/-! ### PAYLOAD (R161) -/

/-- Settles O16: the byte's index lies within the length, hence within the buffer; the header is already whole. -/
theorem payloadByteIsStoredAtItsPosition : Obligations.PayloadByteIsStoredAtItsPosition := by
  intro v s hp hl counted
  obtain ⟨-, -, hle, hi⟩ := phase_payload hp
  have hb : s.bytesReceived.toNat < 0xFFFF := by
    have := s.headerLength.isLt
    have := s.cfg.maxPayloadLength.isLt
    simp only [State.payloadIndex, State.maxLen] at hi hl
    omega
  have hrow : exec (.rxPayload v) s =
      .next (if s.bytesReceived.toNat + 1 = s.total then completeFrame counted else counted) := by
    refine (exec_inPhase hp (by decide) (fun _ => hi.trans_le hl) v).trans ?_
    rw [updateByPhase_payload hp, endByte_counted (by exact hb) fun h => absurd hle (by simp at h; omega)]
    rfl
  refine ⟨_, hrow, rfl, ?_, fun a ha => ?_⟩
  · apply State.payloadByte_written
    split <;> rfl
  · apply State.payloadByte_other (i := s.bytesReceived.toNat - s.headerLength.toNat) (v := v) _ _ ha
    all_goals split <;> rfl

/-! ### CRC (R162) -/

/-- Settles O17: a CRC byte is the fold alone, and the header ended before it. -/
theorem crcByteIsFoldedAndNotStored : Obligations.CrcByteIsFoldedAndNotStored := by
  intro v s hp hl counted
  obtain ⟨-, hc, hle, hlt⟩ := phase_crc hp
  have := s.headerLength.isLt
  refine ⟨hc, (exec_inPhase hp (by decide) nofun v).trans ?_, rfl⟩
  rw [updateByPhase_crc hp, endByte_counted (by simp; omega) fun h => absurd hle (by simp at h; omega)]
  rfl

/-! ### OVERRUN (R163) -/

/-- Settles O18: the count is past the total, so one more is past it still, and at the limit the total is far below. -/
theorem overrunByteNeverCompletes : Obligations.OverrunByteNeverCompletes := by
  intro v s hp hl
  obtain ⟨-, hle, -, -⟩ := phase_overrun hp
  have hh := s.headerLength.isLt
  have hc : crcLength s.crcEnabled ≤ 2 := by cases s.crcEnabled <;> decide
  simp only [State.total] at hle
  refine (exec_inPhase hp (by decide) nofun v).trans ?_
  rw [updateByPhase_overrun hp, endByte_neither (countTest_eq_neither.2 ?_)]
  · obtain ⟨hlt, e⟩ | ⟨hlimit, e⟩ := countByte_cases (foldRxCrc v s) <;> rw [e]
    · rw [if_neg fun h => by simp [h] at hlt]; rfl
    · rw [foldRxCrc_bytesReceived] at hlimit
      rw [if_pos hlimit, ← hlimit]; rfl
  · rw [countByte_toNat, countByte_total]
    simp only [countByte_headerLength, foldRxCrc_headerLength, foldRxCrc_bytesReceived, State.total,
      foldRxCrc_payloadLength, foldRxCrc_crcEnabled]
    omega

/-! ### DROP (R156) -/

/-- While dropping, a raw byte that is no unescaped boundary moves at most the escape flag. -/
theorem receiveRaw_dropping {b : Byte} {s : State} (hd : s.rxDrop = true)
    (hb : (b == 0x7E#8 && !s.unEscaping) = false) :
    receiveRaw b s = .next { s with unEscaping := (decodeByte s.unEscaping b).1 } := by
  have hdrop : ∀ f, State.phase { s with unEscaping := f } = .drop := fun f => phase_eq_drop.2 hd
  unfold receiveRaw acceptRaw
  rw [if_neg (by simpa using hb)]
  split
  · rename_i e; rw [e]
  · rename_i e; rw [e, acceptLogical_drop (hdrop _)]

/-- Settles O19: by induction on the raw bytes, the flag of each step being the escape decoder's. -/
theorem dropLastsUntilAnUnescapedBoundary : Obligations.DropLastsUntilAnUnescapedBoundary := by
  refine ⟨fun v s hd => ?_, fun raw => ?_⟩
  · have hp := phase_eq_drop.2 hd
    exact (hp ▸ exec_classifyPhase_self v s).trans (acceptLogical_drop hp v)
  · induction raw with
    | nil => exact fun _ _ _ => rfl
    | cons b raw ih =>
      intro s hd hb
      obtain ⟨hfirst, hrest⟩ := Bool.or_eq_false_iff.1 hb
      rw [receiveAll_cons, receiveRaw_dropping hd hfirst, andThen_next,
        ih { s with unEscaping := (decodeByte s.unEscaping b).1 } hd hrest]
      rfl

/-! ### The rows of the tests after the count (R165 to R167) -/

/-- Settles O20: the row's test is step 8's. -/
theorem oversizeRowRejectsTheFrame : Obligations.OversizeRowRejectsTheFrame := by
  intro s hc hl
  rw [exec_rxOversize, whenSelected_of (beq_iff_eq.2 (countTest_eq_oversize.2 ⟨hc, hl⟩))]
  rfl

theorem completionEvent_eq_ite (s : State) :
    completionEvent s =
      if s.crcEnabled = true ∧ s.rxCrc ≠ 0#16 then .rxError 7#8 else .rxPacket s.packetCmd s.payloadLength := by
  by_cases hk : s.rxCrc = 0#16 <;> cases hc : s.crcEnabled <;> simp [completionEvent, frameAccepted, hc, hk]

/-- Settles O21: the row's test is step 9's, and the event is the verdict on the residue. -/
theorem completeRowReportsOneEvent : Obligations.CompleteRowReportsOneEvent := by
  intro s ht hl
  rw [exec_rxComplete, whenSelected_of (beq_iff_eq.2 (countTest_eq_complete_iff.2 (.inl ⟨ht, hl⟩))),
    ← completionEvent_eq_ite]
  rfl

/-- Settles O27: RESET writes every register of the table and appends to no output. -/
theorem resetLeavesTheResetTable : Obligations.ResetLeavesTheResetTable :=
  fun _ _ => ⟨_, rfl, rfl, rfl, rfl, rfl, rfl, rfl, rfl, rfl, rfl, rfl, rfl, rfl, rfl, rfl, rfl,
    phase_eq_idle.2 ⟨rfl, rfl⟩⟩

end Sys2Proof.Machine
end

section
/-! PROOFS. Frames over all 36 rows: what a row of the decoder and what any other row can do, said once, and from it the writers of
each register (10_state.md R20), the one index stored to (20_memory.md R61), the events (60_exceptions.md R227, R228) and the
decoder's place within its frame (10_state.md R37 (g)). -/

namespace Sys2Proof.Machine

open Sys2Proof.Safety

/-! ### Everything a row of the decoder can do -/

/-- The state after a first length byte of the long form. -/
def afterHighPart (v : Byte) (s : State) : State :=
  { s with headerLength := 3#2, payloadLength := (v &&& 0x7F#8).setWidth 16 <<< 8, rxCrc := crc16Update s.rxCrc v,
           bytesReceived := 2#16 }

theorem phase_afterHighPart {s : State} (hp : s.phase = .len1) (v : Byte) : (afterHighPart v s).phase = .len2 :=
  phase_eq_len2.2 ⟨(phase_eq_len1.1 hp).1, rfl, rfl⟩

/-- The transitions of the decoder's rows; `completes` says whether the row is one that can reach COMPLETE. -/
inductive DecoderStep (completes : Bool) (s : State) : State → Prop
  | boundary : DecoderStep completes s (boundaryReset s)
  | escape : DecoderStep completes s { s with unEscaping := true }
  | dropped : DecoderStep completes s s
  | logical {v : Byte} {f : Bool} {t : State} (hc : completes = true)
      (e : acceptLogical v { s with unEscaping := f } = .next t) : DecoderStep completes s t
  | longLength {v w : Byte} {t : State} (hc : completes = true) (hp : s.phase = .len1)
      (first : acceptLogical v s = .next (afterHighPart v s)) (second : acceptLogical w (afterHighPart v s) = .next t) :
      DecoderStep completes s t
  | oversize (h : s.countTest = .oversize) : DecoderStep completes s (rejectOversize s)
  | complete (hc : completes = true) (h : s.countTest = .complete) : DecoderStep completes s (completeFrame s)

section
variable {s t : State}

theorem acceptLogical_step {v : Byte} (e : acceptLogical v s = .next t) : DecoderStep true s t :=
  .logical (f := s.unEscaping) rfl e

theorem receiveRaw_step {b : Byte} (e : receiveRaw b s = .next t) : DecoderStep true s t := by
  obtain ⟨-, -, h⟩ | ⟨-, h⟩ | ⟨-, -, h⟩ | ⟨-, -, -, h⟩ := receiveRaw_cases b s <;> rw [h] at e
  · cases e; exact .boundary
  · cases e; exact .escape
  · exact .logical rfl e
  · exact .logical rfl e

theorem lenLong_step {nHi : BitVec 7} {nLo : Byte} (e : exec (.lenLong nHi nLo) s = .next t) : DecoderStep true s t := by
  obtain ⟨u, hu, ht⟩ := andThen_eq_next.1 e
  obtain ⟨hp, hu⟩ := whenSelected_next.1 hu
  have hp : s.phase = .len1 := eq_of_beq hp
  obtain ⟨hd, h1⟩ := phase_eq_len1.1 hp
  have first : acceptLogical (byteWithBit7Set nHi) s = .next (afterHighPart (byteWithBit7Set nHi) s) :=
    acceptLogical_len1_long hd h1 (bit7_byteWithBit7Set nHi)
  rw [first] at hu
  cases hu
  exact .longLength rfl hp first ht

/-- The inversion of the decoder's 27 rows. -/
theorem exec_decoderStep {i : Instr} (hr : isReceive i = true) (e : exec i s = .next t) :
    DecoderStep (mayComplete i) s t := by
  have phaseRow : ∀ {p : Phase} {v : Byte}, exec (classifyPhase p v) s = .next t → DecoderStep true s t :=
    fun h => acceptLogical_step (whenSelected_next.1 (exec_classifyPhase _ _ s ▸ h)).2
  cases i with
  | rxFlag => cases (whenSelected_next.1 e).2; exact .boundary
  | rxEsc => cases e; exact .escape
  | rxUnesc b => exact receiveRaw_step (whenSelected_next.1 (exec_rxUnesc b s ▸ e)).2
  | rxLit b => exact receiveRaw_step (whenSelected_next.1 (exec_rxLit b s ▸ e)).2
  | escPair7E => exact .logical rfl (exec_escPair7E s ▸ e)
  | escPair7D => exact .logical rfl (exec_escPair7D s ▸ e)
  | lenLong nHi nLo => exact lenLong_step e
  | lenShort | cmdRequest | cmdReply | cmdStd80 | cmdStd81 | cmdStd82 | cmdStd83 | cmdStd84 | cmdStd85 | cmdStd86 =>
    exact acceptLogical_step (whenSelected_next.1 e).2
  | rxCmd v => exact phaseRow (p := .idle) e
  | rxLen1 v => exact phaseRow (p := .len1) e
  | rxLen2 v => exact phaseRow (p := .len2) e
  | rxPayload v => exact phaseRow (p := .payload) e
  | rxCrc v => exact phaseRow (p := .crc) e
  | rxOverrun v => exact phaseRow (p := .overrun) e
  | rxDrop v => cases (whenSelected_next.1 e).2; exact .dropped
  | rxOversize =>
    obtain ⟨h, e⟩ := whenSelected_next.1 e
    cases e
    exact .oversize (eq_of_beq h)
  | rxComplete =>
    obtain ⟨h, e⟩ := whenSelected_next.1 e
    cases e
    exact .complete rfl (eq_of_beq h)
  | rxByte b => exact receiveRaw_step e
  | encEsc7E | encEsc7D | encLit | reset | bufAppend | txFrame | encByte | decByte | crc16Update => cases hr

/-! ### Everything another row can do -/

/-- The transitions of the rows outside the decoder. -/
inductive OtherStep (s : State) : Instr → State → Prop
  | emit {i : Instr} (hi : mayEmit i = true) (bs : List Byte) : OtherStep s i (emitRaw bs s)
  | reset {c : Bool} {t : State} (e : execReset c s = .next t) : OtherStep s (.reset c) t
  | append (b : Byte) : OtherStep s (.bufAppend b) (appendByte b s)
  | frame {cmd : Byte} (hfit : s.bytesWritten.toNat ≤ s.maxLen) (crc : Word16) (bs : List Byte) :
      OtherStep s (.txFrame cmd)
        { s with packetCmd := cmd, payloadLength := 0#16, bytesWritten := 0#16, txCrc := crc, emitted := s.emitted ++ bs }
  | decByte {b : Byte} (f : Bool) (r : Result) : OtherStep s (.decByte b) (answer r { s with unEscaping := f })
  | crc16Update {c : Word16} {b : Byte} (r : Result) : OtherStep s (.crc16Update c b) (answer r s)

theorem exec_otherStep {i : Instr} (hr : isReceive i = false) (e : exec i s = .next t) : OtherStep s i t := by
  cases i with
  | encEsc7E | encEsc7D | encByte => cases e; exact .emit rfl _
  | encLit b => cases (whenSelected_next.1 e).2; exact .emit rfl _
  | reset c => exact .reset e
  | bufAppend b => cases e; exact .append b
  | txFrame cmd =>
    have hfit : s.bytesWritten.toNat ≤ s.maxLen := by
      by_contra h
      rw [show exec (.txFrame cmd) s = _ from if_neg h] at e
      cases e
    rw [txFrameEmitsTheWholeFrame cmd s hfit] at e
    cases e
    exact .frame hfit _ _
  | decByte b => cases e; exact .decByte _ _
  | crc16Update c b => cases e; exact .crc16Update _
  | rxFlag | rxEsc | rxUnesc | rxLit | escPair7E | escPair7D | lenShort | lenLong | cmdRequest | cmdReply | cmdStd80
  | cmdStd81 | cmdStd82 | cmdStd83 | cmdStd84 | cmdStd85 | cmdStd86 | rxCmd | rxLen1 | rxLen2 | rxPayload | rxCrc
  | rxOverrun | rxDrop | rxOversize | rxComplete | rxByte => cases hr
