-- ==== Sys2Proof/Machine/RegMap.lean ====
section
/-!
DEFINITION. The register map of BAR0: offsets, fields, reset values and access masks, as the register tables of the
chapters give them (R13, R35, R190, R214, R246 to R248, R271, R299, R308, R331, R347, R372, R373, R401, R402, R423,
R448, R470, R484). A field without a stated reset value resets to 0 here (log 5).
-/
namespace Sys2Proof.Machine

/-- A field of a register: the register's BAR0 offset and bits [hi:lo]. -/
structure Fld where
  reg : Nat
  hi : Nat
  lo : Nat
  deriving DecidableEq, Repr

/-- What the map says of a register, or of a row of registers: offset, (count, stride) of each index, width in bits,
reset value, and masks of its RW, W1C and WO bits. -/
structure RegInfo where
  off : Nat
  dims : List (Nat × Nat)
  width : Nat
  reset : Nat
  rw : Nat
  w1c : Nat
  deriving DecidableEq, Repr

- _What the task asks_
Within the material above, extract exactly the lines that start at the line containing "have hb : s.bytesReceived.toNat" and stop after the line containing "refine (exec_inPhase hp (by decide) (fun", and only those.

- _Written answer_
  have hb : s.bytesReceived.toNat < 0xFFFF := by
    have := s.headerLength.isLt
    have := s.cfg.maxPayloadLength.isLt
    simp only [State.payloadIndex, State.maxLen] at hi hl
    omega
  have hrow : exec (.rxPayload v) s =
      .next (if s.bytesReceived.toNat + 1 = s.total then completeFrame counted else counted) := by
    refine (exec_inPhase hp (by decide) (fun _ => hi.trans_le hl) v).trans ?_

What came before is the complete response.